[Stored data]
/-- Settles O38: the primes from their list, each root from its integer part and the table's word. -/
theorem romTablesAreRootsOfPrimes : Obligations.RomTablesAreRootsOfPrimes := by
  refine ⟨roundConstants_length, fun t ht => ?_, fun i => ?_⟩
  · obtain ⟨a, -, h⟩ := roundConstants_isRootOf t ht
    rw [nth_prime_eq ht]
    exact exists_root h
  · obtain ⟨a, -, h⟩ := initialHash_isRootOf i
    rw [nth_prime_eq (by omega)]
    exact exists_root h

end Sys2Proof.Machine

/-! SUPPORT. Proofs of the statements of 20_memory.md: big-endian words and digests, a command's input range (empty,
raced, over side effects), what reads and instructions leave alone, when an overlapped write lands. -/

namespace Sys2Proof.Machine

/-! ## Bytes of words -/

/-- Byte `i + j` is the `j`-th most significant byte of the big-endian word at `i` (R62). -/
theorem extractLsb'_be32 (b : List Byte) (i : Nat) {j : Nat} (hj : j < 4) :
    (be32 b i).extractLsb' (24 - 8 * j) 8 = byteAt b (i + j) := by
  rw [be32]
  interval_cases j
  · rw [BitVec.extractLsb'_append_eq_of_le (by decide), BitVec.extractLsb'_append_eq_of_le (by decide)]
    exact BitVec.extractLsb'_append_eq_left
  · rw [BitVec.extractLsb'_append_eq_of_le (by decide), BitVec.extractLsb'_append_eq_of_le (by decide)]
    exact BitVec.extractLsb'_append_eq_right
  · rw [BitVec.extractLsb'_append_eq_of_le (by decide)]
    exact BitVec.extractLsb'_append_eq_right
  · exact BitVec.extractLsb'_append_eq_right

/-- Settles O35: the first 16 words are the block's (R127), and each is read byte by byte. -/
theorem messageWordsAreBigEndian : Obligations.MessageWordsAreBigEndian := by
  intro b t ht
  rw [schedule_getD_block ht]
  have hbyte {j : Nat} (hj : j < 4) := extractLsb'_be32 b (4 * t) hj
  exact ⟨rfl, hbyte (j := 0) (by decide), hbyte (j := 1) (by decide), hbyte (j := 2) (by decide),
    hbyte (j := 3) (by decide)⟩

@[simp] theorem be32bytes_length (w : Word) : (be32bytes w).length = 4 := (rfl)

theorem byteAt_be32bytes (w : Word) {j : Nat} (hj : j < 4) :
    byteAt (be32bytes w) j = w.extractLsb' (24 - 8 * j) 8 := by
  interval_cases j <;> rfl

/-- Word `i` of a serialized list of words holds the bytes `4i` to `4i + 3`. -/
theorem byteAt_flatMap_be32bytes {ws : List Word} {i j : Nat} (hi : i < ws.length) (hj : j < 4) :
    byteAt (ws.flatMap be32bytes) (4 * i + j) = (ws[i]).extractLsb' (24 - 8 * j) 8 := by
  induction ws generalizing i with
  | nil => cases hi
  | cons w ws ih =>
    rw [List.flatMap_cons, byteAt]
    cases i with
    | zero =>
      rw [Nat.mul_zero, Nat.zero_add, List.getD_append _ _ _ _ (by simpa using hj)]
      exact byteAt_be32bytes w hj
    | succ i =>
      have hindex : 4 * (i + 1) + j - 4 = 4 * i + j := by omega
      rw [List.getD_append_right _ _ _ _ (by rw [be32bytes_length]; omega), be32bytes_length, hindex]
      exact ih (Nat.lt_of_succ_lt_succ hi)

/-- A digest is its words' bytes, word by word (R64). -/
theorem HashState.bytes_eq_flatMap (h : HashState) : h.bytes = (List.ofFn h.word).flatMap be32bytes := (rfl)

/-- Settles O43: byte `4i + j` lies in the bytes of word `i`. -/
theorem digestBytesAreBigEndian : Obligations.DigestBytesAreBigEndian := by
  refine fun h => ⟨rfl, fun i j hj => ?_⟩
  rw [h.bytes_eq_flatMap, byteAt_flatMap_be32bytes (by simp) hj, List.getElem_ofFn]

/-! ## A command once its checks have passed -/

/-- What COMPRESS and DIGEST answer to what reading the input range came to: `failed` after a bus error, `done b` after
the bytes `b` (R133, R144). -/
def InputRead.answer (failed : State) (done : List Byte → State) : InputRead → Host.Outcome State Fault Refusal
  | .sideEffecting => .refused .sideEffectingInput
  | .busError => .next failed
  | .bytes b => .next (done b)

/-- In READY with a legal range, what COMPRESS does is decided by its input alone. -/
theorem exec_compress_answer {s : State} (hm : s.engine.mode = .ready) (hle : s.engine.src.toNat + 64 ≤ 2 ^ 64) :
    exec .compress s = (s.readInput 64).answer (s.raise .busError) s.finishCompress := by
  have hready : s.engine.ready = true := Engine.ready_eq_true.mpr hm
  have hrange : s.engine.rangeOverflows 64 = false := by simpa [Engine.rangeOverflows] using hle
  simp only [exec, execCompress, hready, hrange, Bool.true_eq_false, Bool.false_eq_true, if_false]
  cases s.readInput 64 <;> rfl

/-- In READY with a legal length and range, what DIGEST does is decided by its input alone. -/
theorem exec_digest_answer {s : State} (hm : s.engine.mode = .ready) (hlt : s.engine.len.toNat < 2 ^ 61)
    (hle : s.engine.src.toNat + s.engine.len.toNat ≤ 2 ^ 64) :
    exec .digest s = (s.readInput s.engine.len.toNat).answer (s.raiseDigest .busError) s.finishDigest := by
  have hready : s.engine.ready = true := Engine.ready_eq_true.mpr hm
  have hlength : s.engine.lengthTooLarge = false := by simpa [Engine.lengthTooLarge] using hlt
  have hrange : s.engine.rangeOverflows s.engine.len.toNat = false := by simpa [Engine.rangeOverflows] using hle
  simp only [exec, execDigest, hready, hlength, hrange, Bool.true_eq_false, Bool.false_eq_true, if_false]
  cases s.readInput s.engine.len.toNat <;> rfl

/-! ### Raced input -/

/-- A readable input is read whole, each byte one of the values its address held (R72). -/
theorem State.readInput_held {s : State} {n : Nat} (h : s.inputReadable n) :
    ∃ b : List Byte, b.length = n ∧ (∀ i < n, byteAt b i ∈ s.heldValues (s.engine.src.toNat + i)) ∧
      s.readInput n = .bytes b := by
  refine ⟨_, by simp, fun i hi => ?_, State.readInput_readable h⟩
  have hbyte : byteAt ((List.range n).map fun i => s.inputByte (s.engine.src.toNat + i)) i =
      s.inputByte (s.engine.src.toNat + i) := by simp [byteAt, List.getD_eq_getElem?_getD, hi]
  rw [hbyte]
  exact s.inputByte_mem_heldValues _

/-- Settles O30: the bytes are those the read answers. -/
theorem racedInputBytesAreValuesHeld : Obligations.RacedInputBytesAreValuesHeld := by
  refine ⟨fun s hm hle hr => ?_, fun s hm hlt hle hr => ?_⟩
  · obtain ⟨b, hlength, hheld, hread⟩ := State.readInput_held hr
    exact ⟨b, hlength, hheld, by
      rw [exec_compress_answer hm hle, hread, InputRead.answer, State.finishCompress_eq]⟩
  · obtain ⟨d, hlength, hheld, hread⟩ := State.readInput_held hr
    exact ⟨d, hlength, hheld, by
      rw [exec_digest_answer hm hlt hle, hread, InputRead.answer, State.finishDigest_eq]⟩

/-! ### Input over side effects -/

/-- One byte of the range in a side-effecting region is enough (R68, U6). -/
theorem State.readInput_sideEffecting {s : State} {r : Region} {i n : Nat} (hr : r ∈ s.regions)
    (hk : r.kind = .sideEffecting) (hi : i < n) (hh : r.holds (s.engine.src.toNat + i) = true) :
    s.readInput n = .sideEffecting := by
  have hmeets : r.meets s.engine.src.toNat n = true := by
    simp only [Region.holds, Region.meets, Bool.and_eq_true, decide_eq_true_eq] at hh ⊢
    omega
  have hside : s.sideEffects s.engine.src.toNat n = true :=
    List.any_eq_true.mpr ⟨r, hr, by simp [hk, hmeets]⟩
  rw [State.readInput, if_pos hside]

/-- Settles O31: the read says so, and the command answers it with the refusal. -/
theorem sideEffectingInputIsRefused : Obligations.SideEffectingInputIsRefused := by
  refine ⟨fun s r i hm hle hr hk hi hh => ?_, fun s r i hm hlt hle hr hk hi hh => ?_⟩
  · rw [exec_compress_answer hm hle, State.readInput_sideEffecting hr hk hi hh, InputRead.answer]
  · rw [exec_digest_answer hm hlt hle, State.readInput_sideEffecting hr hk hi hh, InputRead.answer]

/-! ### Empty input -/

/-- No byte is read, so no region is touched: the read answers no bytes, whatever SRC and the platform are (R66). -/
theorem State.readInput_zero (s : State) : s.readInput 0 = .bytes [] := by
  have hside : s.sideEffects s.engine.src.toNat 0 = false := by
    simp only [State.sideEffects, Region.meets, List.any_eq_false, Bool.and_eq_true, decide_eq_true_eq]
    omega
  rw [State.readInput, hside]
  rfl

theorem pad_nil : pad [] = 0x80 :: List.replicate 63 0 := (rfl)

/-- The padding of the empty message is one block (R143(a)). -/
theorem digestFrom_nil (h : HashState) : digestFrom h [] = compress h (0x80 :: List.replicate 63 0) := by
  rw [digestFrom, pad_nil, blocks_singleton (by simp)]
  rfl

/-- Settles O29: LEN = 0 passes every check, and the read answers no bytes. -/
theorem emptyDigestReadsNothing : Obligations.EmptyDigestReadsNothing := by
  intro s hm hl
  have hlen : s.engine.len.toNat = 0 := by rw [hl]; rfl
  have hsrc := s.engine.src.isLt
  rw [exec_digest_answer hm (by omega) (by omega), hlen, State.readInput_zero, InputRead.answer,
    State.finishDigest_eq, digestFrom_nil]

/-! ## What is left alone -/

/-- Settles O19: every read is `respond` of its register's value. -/
theorem readTransactionsHaveNoSideEffects : Obligations.ReadTransactionsHaveNoSideEffects := by
  intro i s h
  cases i <;> simp only [isRead, Bool.false_eq_true] at h
  all_goals exact ⟨_, rfl⟩

/-- Settles O51: the frame of every instruction. -/
theorem noInstructionWritesOutsideItsEngine : Obligations.NoInstructionWritesOutsideItsEngine := by
  intro i s t h
  obtain ⟨hbase, hothers, hmem, hregions, hinFlight, hpending⟩ := exec_frame h
  exact ⟨fun a => by rw [hmem], hmem, hothers, hbase, hregions, hinFlight, hpending⟩

/-! ## When an overlapped write lands -/

/-- A request step that answers leaves the memory with the writes in flight done, and none in flight (R72(b)). -/
theorem step_request_lands {s t : State} {base : Nat} {r : Request} {rest : List HostEvent}
    (hp : s.pending = .request base r :: rest) (h : step s = .next t) :
    t.inFlight = [] ∧ t.mem = s.mem.writeAll s.inFlight := by
  rcases step_next_cases h with ⟨hp', -⟩ | ⟨base, r, rest, f, i, u, -, hf, -, hx, rfl⟩ | ⟨a, b, rest, hp', -⟩ |
    ⟨a, b, rest, hp', -⟩ | ⟨base, rest, f, hp', -⟩
  case inr.inl =>
    obtain ⟨hmemFocus, -, hinFlightFocus, -⟩ := State.focus_frame hf
    obtain ⟨-, -, hmem, -, hinFlight, -⟩ := exec_frame hx
    rw [State.landWrites_mem, hmem, hinFlight, hmemFocus, hinFlightFocus]
    exact ⟨rfl, rfl⟩
  all_goals cases hp.symm.trans hp'

/-- Settles O11: the memory after the step is `writeAll` of the writes in flight, and its laws say the rest. -/
theorem racingWritesLandAfterTheTransaction : Obligations.RacingWritesLandAfterTheTransaction := by
  intro s t base r rest hwf hp hstep
  obtain ⟨hinFlight, hmem⟩ := step_request_lands hp hstep
  rw [hmem]
  exact ⟨hinFlight, Memory.wf_writeAll s.inFlight hwf, fun a => Memory.read_writeAll s.inFlight a.toNat hwf⟩

end Sys2Proof.Machine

**Aim of the exercise**
Word for word, please print every line from the beginning of the records to the line bearing "of words -/", counting both ends and stopping there.

**Response area**
/-- Settles O38: the primes from their list, each root from its integer part and the table's word. -/
theorem romTablesAreRootsOfPrimes : Obligations.RomTablesAreRootsOfPrimes := by
  refine ⟨roundConstants_length, fun t ht => ?_, fun i => ?_⟩
  · obtain ⟨a, -, h⟩ := roundConstants_isRootOf t ht
    rw [nth_prime_eq ht]
    exact exists_root h
  · obtain ⟨a, -, h⟩ := initialHash_isRootOf i
    rw [nth_prime_eq (by omega)]
    exact exists_root h

end Sys2Proof.Machine

/-! SUPPORT. Proofs of the statements of 20_memory.md: big-endian words and digests, a command's input range (empty,
raced, over side effects), what reads and instructions leave alone, when an overlapped write lands. -/

namespace Sys2Proof.Machine

/-! ## Bytes of words -/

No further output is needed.